● **Task objective**:
Your answer should be an exact copy of the lines from the start of the entries to the line containing "v).params = s.params := rfl", both included.

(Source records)
****

/-! ### `acceptLive` -/

@[simp] theorem State.acceptLive_now (id inst v : Nat) : (s.acceptLive id inst v).now = s.now := rfl
@[simp] theorem State.acceptLive_params (id inst v : Nat) : (s.acceptLive id inst v).params = s.params := rfl
@[simp] theorem State.acceptLive_pend (id inst v : Nat) : (s.acceptLive id inst v).pend = tblInsert (tblErase s.pend (paramKey id inst)) (paramKey id inst) (BitVec.ofNat 32 v) := rfl
@[simp] theorem State.acceptLive_shadow (id inst v : Nat) : (s.acceptLive id inst v).shadow = s.shadow := rfl
@[simp] theorem State.acceptLive_todo (id inst v : Nat) : (s.acceptLive id inst v).todo = s.todo := rfl
@[simp] theorem State.acceptLive_trcPend (id inst v : Nat) : (s.acceptLive id inst v).trcPend = s.trcPend := rfl
@[simp] theorem State.acceptLive_fresh (id inst v : Nat) : (s.acceptLive id inst v).fresh = s.fresh := rfl
@[simp] theorem State.acceptLive_result (id inst v : Nat) : (s.acceptLive id inst v).result = s.result := rfl
@[simp] theorem State.acceptLive_flt (id inst v : Nat) : (s.acceptLive id inst v).flt = s.flt := rfl
@[simp] theorem State.acceptLive_tst (id inst v : Nat) : (s.acceptLive id inst v).tst = s.tst := rfl
@[simp] theorem State.acceptLive_eng (id inst v : Nat) : (s.acceptLive id inst v).eng = s.eng := rfl
@[simp] theorem State.acceptLive_wheel (id inst v : Nat) : (s.acceptLive id inst v).wheel = s.wheel := rfl
@[simp] theorem State.acceptLive_cells (id inst v : Nat) : (s.acceptLive id inst v).cells = s.cells := rfl
@[simp] theorem State.acceptLive_cmps (id inst v : Nat) : (s.acceptLive id inst v).cmps = s.cmps := rfl
@[simp] theorem State.acceptLive_groups (id inst v : Nat) : (s.acceptLive id inst v).groups = s.groups := rfl
@[simp] theorem State.acceptLive_ics (id inst v : Nat) : (s.acceptLive id inst v).ics = s.ics := rfl
@[simp] theorem State.acceptLive_mains (id inst v : Nat) : (s.acceptLive id inst v).mains = s.mains := rfl
@[simp] theorem State.acceptLive_lanes (id inst v : Nat) : (s.acceptLive id inst v).lanes = s.lanes := rfl
@[simp] theorem State.acceptLive_fab (id inst v : Nat) : (s.acceptLive id inst v).fab = s.fab := rfl
@[simp] theorem State.acceptLive_timers (id inst v : Nat) : (s.acceptLive id inst v).timers = s.timers := rfl
@[simp] theorem State.acceptLive_cal (id inst v : Nat) : (s.acceptLive id inst v).cal = s.cal := rfl
@[simp] theorem State.acceptLive_coefs (id inst v : Nat) : (s.acceptLive id inst v).coefs = s.coefs := rfl
@[simp] theorem State.acceptLive_kiln (id inst v : Nat) : (s.acceptLive id inst v).kiln = s.kiln := rfl
@[simp] theorem State.acceptLive_grist (id inst v : Nat) : (s.acceptLive id inst v).grist = s.grist := rfl
@[simp] theorem State.acceptLive_sessions (id inst v : Nat) : (s.acceptLive id inst v).sessions = s.sessions := rfl
@[simp] theorem State.acceptLive_mboxes (id inst v : Nat) : (s.acceptLive id inst v).mboxes = s.mboxes := rfl
@[simp] theorem State.acceptLive_rings (id inst v : Nat) : (s.acceptLive id inst v).rings = s.rings := rfl
@[simp] theorem State.acceptLive_pool (id inst v : Nat) : (s.acceptLive id inst v).pool = s.pool := rfl
@[simp] theorem State.acceptLive_pwr (id inst v : Nat) : (s.acceptLive id inst v).pwr = s.pwr := rfl
@[simp] theorem State.acceptLive_hp (id inst v : Nat) : (s.acceptLive id inst v).hp = s.hp := rfl
@[simp] theorem State.acceptLive_sl (id inst v : Nat) : (s.acceptLive id inst v).sl = s.sl := rfl
@[simp] theorem State.acceptLive_pins (id inst v : Nat) : (s.acceptLive id inst v).pins = s.pins := rfl
@[simp] theorem State.acceptLive_slew (id inst v : Nat) : (s.acceptLive id inst v).slew = s.slew := rfl
@[simp] theorem State.acceptLive_slewPart (id inst v : Nat) : (s.acceptLive id inst v).slewPart = s.slewPart := rfl
@[simp] theorem State.acceptLive_pending (id inst v : Nat) : (s.acceptLive id inst v).pending = s.pending := rfl

/-! ### `setFb` -/

@[simp] theorem State.setFb_now (b : Nat) (f : FaultBlock) : (s.setFb b f).now = s.now := rfl
@[simp] theorem State.setFb_params (b : Nat) (f : FaultBlock) : (s.setFb b f).params = s.params := rfl
@[simp] theorem State.setFb_pend (b : Nat) (f : FaultBlock) : (s.setFb b f).pend = s.pend := rfl
@[simp] theorem State.setFb_shadow (b : Nat) (f : FaultBlock) : (s.setFb b f).shadow = s.shadow := rfl
@[simp] theorem State.setFb_todo (b : Nat) (f : FaultBlock) : (s.setFb b f).todo = s.todo := rfl
@[simp] theorem State.setFb_trcPend (b : Nat) (f : FaultBlock) : (s.setFb b f).trcPend = s.trcPend := rfl
@[simp] theorem State.setFb_fresh (b : Nat) (f : FaultBlock) : (s.setFb b f).fresh = s.fresh := rfl
@[simp] theorem State.setFb_result (b : Nat) (f : FaultBlock) : (s.setFb b f).result = s.result := rfl
@[simp] theorem State.setFb_flt (b : Nat) (f : FaultBlock) : (s.setFb b f).flt = { s.flt with blocks := tblSet {} s.flt.blocks b f } := rfl
@[simp] theorem State.setFb_tst (b : Nat) (f : FaultBlock) : (s.setFb b f).tst = s.tst := rfl
@[simp] theorem State.setFb_eng (b : Nat) (f : FaultBlock) : (s.setFb b f).eng = s.eng := rfl
@[simp] theorem State.setFb_wheel (b : Nat) (f : FaultBlock) : (s.setFb b f).wheel = s.wheel := rfl
@[simp] theorem State.setFb_cells (b : Nat) (f : FaultBlock) : (s.setFb b f).cells = s.cells := rfl
@[simp] theorem State.setFb_cmps (b : Nat) (f : FaultBlock) : (s.setFb b f).cmps = s.cmps := rfl
@[simp] theorem State.setFb_groups (b : Nat) (f : FaultBlock) : (s.setFb b f).groups = s.groups := rfl
@[simp] theorem State.setFb_ics (b : Nat) (f : FaultBlock) : (s.setFb b f).ics = s.ics := rfl
@[simp] theorem State.setFb_mains (b : Nat) (f : FaultBlock) : (s.setFb b f).mains = s.mains := rfl
@[simp] theorem State.setFb_lanes (b : Nat) (f : FaultBlock) : (s.setFb b f).lanes = s.lanes := rfl
@[simp] theorem State.setFb_fab (b : Nat) (f : FaultBlock) : (s.setFb b f).fab = s.fab := rfl
@[simp] theorem State.setFb_timers (b : Nat) (f : FaultBlock) : (s.setFb b f).timers = s.timers := rfl
@[simp] theorem State.setFb_cal (b : Nat) (f : FaultBlock) : (s.setFb b f).cal = s.cal := rfl
@[simp] theorem State.setFb_coefs (b : Nat) (f : FaultBlock) : (s.setFb b f).coefs = s.coefs := rfl
@[simp] theorem State.setFb_kiln (b : Nat) (f : FaultBlock) : (s.setFb b f).kiln = s.kiln := rfl
@[simp] theorem State.setFb_grist (b : Nat) (f : FaultBlock) : (s.setFb b f).grist = s.grist := rfl
@[simp] theorem State.setFb_sessions (b : Nat) (f : FaultBlock) : (s.setFb b f).sessions = s.sessions := rfl
@[simp] theorem State.setFb_mboxes (b : Nat) (f : FaultBlock) : (s.setFb b f).mboxes = s.mboxes := rfl
@[simp] theorem State.setFb_rings (b : Nat) (f : FaultBlock) : (s.setFb b f).rings = s.rings := rfl
@[simp] theorem State.setFb_pool (b : Nat) (f : FaultBlock) : (s.setFb b f).pool = s.pool := rfl
@[simp] theorem State.setFb_pwr (b : Nat) (f : FaultBlock) : (s.setFb b f).pwr = s.pwr := rfl
@[simp] theorem State.setFb_hp (b : Nat) (f : FaultBlock) : (s.setFb b f).hp = s.hp := rfl
@[simp] theorem State.setFb_sl (b : Nat) (f : FaultBlock) : (s.setFb b f).sl = s.sl := rfl
@[simp] theorem State.setFb_pins (b : Nat) (f : FaultBlock) : (s.setFb b f).pins = s.pins := rfl
@[simp] theorem State.setFb_slew (b : Nat) (f : FaultBlock) : (s.setFb b f).slew = s.slew := rfl
@[simp] theorem State.setFb_slewPart (b : Nat) (f : FaultBlock) : (s.setFb b f).slewPart = s.slewPart := rfl
@[simp] theorem State.setFb_pending (b : Nat) (f : FaultBlock) : (s.setFb b f).pending = s.pending := rfl

/-! ### `ask` -/

@[simp] theorem State.ask_now (r : Raise) : (s.ask r).now = s.now := rfl
@[simp] theorem State.ask_params (r : Raise) : (s.ask r).params = s.params := rfl
@[simp] theorem State.ask_pend (r : Raise) : (s.ask r).pend = s.pend := rfl
@[simp] theorem State.ask_shadow (r : Raise) : (s.ask r).shadow = s.shadow := rfl
@[simp] theorem State.ask_todo (r : Raise) : (s.ask r).todo = s.todo ++ [r] := rfl
@[simp] theorem State.ask_trcPend (r : Raise) : (s.ask r).trcPend = s.trcPend := rfl
@[simp] theorem State.ask_fresh (r : Raise) : (s.ask r).fresh = s.fresh := rfl
@[simp] theorem State.ask_result (r : Raise) : (s.ask r).result = s.result := rfl
@[simp] theorem State.ask_flt (r : Raise) : (s.ask r).flt = s.flt := rfl
@[simp] theorem State.ask_tst (r : Raise) : (s.ask r).tst = s.tst := rfl
@[simp] theorem State.ask_eng (r : Raise) : (s.ask r).eng = s.eng := rfl
@[simp] theorem State.ask_wheel (r : Raise) : (s.ask r).wheel = s.wheel := rfl
@[simp] theorem State.ask_cells (r : Raise) : (s.ask r).cells = s.cells := rfl
@[simp] theorem State.ask_cmps (r : Raise) : (s.ask r).cmps = s.cmps := rfl
@[simp] theorem State.ask_groups (r : Raise) : (s.ask r).groups = s.groups := rfl
@[simp] theorem State.ask_ics (r : Raise) : (s.ask r).ics = s.ics := rfl
@[simp] theorem State.ask_mains (r : Raise) : (s.ask r).mains = s.mains := rfl
@[simp] theorem State.ask_lanes (r : Raise) : (s.ask r).lanes = s.lanes := rfl
@[simp] theorem State.ask_fab (r : Raise) : (s.ask r).fab = s.fab := rfl
@[simp] theorem State.ask_timers (r : Raise) : (s.ask r).timers = s.timers := rfl
@[simp] theorem State.ask_cal (r : Raise) : (s.ask r).cal = s.cal := rfl
@[simp] theorem State.ask_coefs (r : Raise) : (s.ask r).coefs = s.coefs := rfl
@[simp] theorem State.ask_kiln (r : Raise) : (s.ask r).kiln = s.kiln := rfl
@[simp] theorem State.ask_grist (r : Raise) : (s.ask r).grist = s.grist := rfl
@[simp] theorem State.ask_sessions (r : Raise) : (s.ask r).sessions = s.sessions := rfl
@[simp] theorem State.ask_mboxes (r : Raise) : (s.ask r).mboxes = s.mboxes := rfl
@[simp] theorem State.ask_rings (r : Raise) : (s.ask r).rings = s.rings := rfl
@[simp] theorem State.ask_pool (r : Raise) : (s.ask r).pool = s.pool := rfl
@[simp] theorem State.ask_pwr (r : Raise) : (s.ask r).pwr = s.pwr := rfl
@[simp] theorem State.ask_hp (r : Raise) : (s.ask r).hp = s.hp := rfl
@[simp] theorem State.ask_sl (r : Raise) : (s.ask r).sl = s.sl := rfl
@[simp] theorem State.ask_pins (r : Raise) : (s.ask r).pins = s.pins := rfl
@[simp] theorem State.ask_slew (r : Raise) : (s.ask r).slew = s.slew := rfl
@[simp] theorem State.ask_slewPart (r : Raise) : (s.ask r).slewPart = s.slewPart := rfl
@[simp] theorem State.ask_pending (r : Raise) : (s.ask r).pending = s.pending := rfl

/-! ### `trace` -/

@[simp] theorem State.trace_now (typ info : Nat) (e : Option (List Byte)) : (s.trace typ info e).now = s.now := rfl
@[simp] theorem State.trace_params (typ info : Nat) (e : Option (List Byte)) : (s.trace typ info e).params = s.params := rfl
@[simp] theorem State.trace_pend (typ info : Nat) (e : Option (List Byte)) : (s.trace typ info e).pend = s.pend := rfl
@[simp] theorem State.trace_shadow (typ info : Nat) (e : Option (List Byte)) : (s.trace typ info e).shadow = s.shadow := rfl
@[simp] theorem State.trace_todo (typ info : Nat) (e : Option (List Byte)) : (s.trace typ info e).todo = s.todo := rfl
@[simp] theorem State.trace_trcPend (typ info : Nat) (e : Option (List Byte)) : (s.trace typ info e).trcPend = s.trcPend ++ [{ typ := typ, info := info, ext := e }] := rfl
@[simp] theorem State.trace_fresh (typ info : Nat) (e : Option (List Byte)) : (s.trace typ info e).fresh = s.fresh := rfl
@[simp] theorem State.trace_result (typ info : Nat) (e : Option (List Byte)) : (s.trace typ info e).result = s.result := rfl
@[simp] theorem State.trace_flt (typ info : Nat) (e : Option (List Byte)) : (s.trace typ info e).flt = s.flt := rfl
@[simp] theorem State.trace_tst (typ info : Nat) (e : Option (List Byte)) : (s.trace typ info e).tst = s.tst := rfl
@[simp] theorem State.trace_eng (typ info : Nat) (e : Option (List Byte)) : (s.trace typ info e).eng = s.eng := rfl
@[simp] theorem State.trace_wheel (typ info : Nat) (e : Option (List Byte)) : (s.trace typ info e).wheel = s.wheel := rfl
@[simp] theorem State.trace_cells (typ info : Nat) (e : Option (List Byte)) : (s.trace typ info e).cells = s.cells := rfl
@[simp] theorem State.trace_cmps (typ info : Nat) (e : Option (List Byte)) : (s.trace typ info e).cmps = s.cmps := rfl
@[simp] theorem State.trace_groups (typ info : Nat) (e : Option (List Byte)) : (s.trace typ info e).groups = s.groups := rfl
@[simp] theorem State.trace_ics (typ info : Nat) (e : Option (List Byte)) : (s.trace typ info e).ics = s.ics := rfl
@[simp] theorem State.trace_mains (typ info : Nat) (e : Option (List Byte)) : (s.trace typ info e).mains = s.mains := rfl
@[simp] theorem State.trace_lanes (typ info : Nat) (e : Option (List Byte)) : (s.trace typ info e).lanes = s.lanes := rfl
@[simp] theorem State.trace_fab (typ info : Nat) (e : Option (List Byte)) : (s.trace typ info e).fab = s.fab := rfl
@[simp] theorem State.trace_timers (typ info : Nat) (e : Option (List Byte)) : (s.trace typ info e).timers = s.timers := rfl
@[simp] theorem State.trace_cal (typ info : Nat) (e : Option (List Byte)) : (s.trace typ info e).cal = s.cal := rfl
@[simp] theorem State.trace_coefs (typ info : Nat) (e : Option (List Byte)) : (s.trace typ info e).coefs = s.coefs := rfl
@[simp] theorem State.trace_kiln (typ info : Nat) (e : Option (List Byte)) : (s.trace typ info e).kiln = s.kiln := rfl
@[simp] theorem State.trace_grist (typ info : Nat) (e : Option (List Byte)) : (s.trace typ info e).grist = s.grist := rfl
@[simp] theorem State.trace_sessions (typ info : Nat) (e : Option (List Byte)) : (s.trace typ info e).sessions = s.sessions := rfl
@[simp] theorem State.trace_mboxes (typ info : Nat) (e : Option (List Byte)) : (s.trace typ info e).mboxes = s.mboxes := rfl
@[simp] theorem State.trace_rings (typ info : Nat) (e : Option (List Byte)) : (s.trace typ info e).rings = s.rings := rfl
@[simp] theorem State.trace_pool (typ info : Nat) (e : Option (List Byte)) : (s.trace typ info e).pool = s.pool := rfl
@[simp] theorem State.trace_pwr (typ info : Nat) (e : Option (List Byte)) : (s.trace typ info e).pwr = s.pwr := rfl
@[simp] theorem State.trace_hp (typ info : Nat) (e : Option (List Byte)) : (s.trace typ info e).hp = s.hp := rfl
@[simp] theorem State.trace_sl (typ info : Nat) (e : Option (List Byte)) : (s.trace typ info e).sl = s.sl := rfl
@[simp] theorem State.trace_pins (typ info : Nat) (e : Option (List Byte)) : (s.trace typ info e).pins = s.pins := rfl
@[simp] theorem State.trace_slew (typ info : Nat) (e : Option (List Byte)) : (s.trace typ info e).slew = s.slew := rfl
@[simp] theorem State.trace_slewPart (typ info : Nat) (e : Option (List Byte)) : (s.trace typ info e).slewPart = s.slewPart := rfl
@[simp] theorem State.trace_pending (typ info : Nat) (e : Option (List Byte)) : (s.trace typ info e).pending = s.pending := rfl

****

● **Task answer**:
/-! ### `acceptLive` -/

@[simp] theorem State.acceptLive_now (id inst v : Nat) : (s.acceptLive id inst v).now = s.now := rfl
@[simp] theorem State.acceptLive_params (id inst v : Nat) : (s.acceptLive id inst v).params = s.params := rfl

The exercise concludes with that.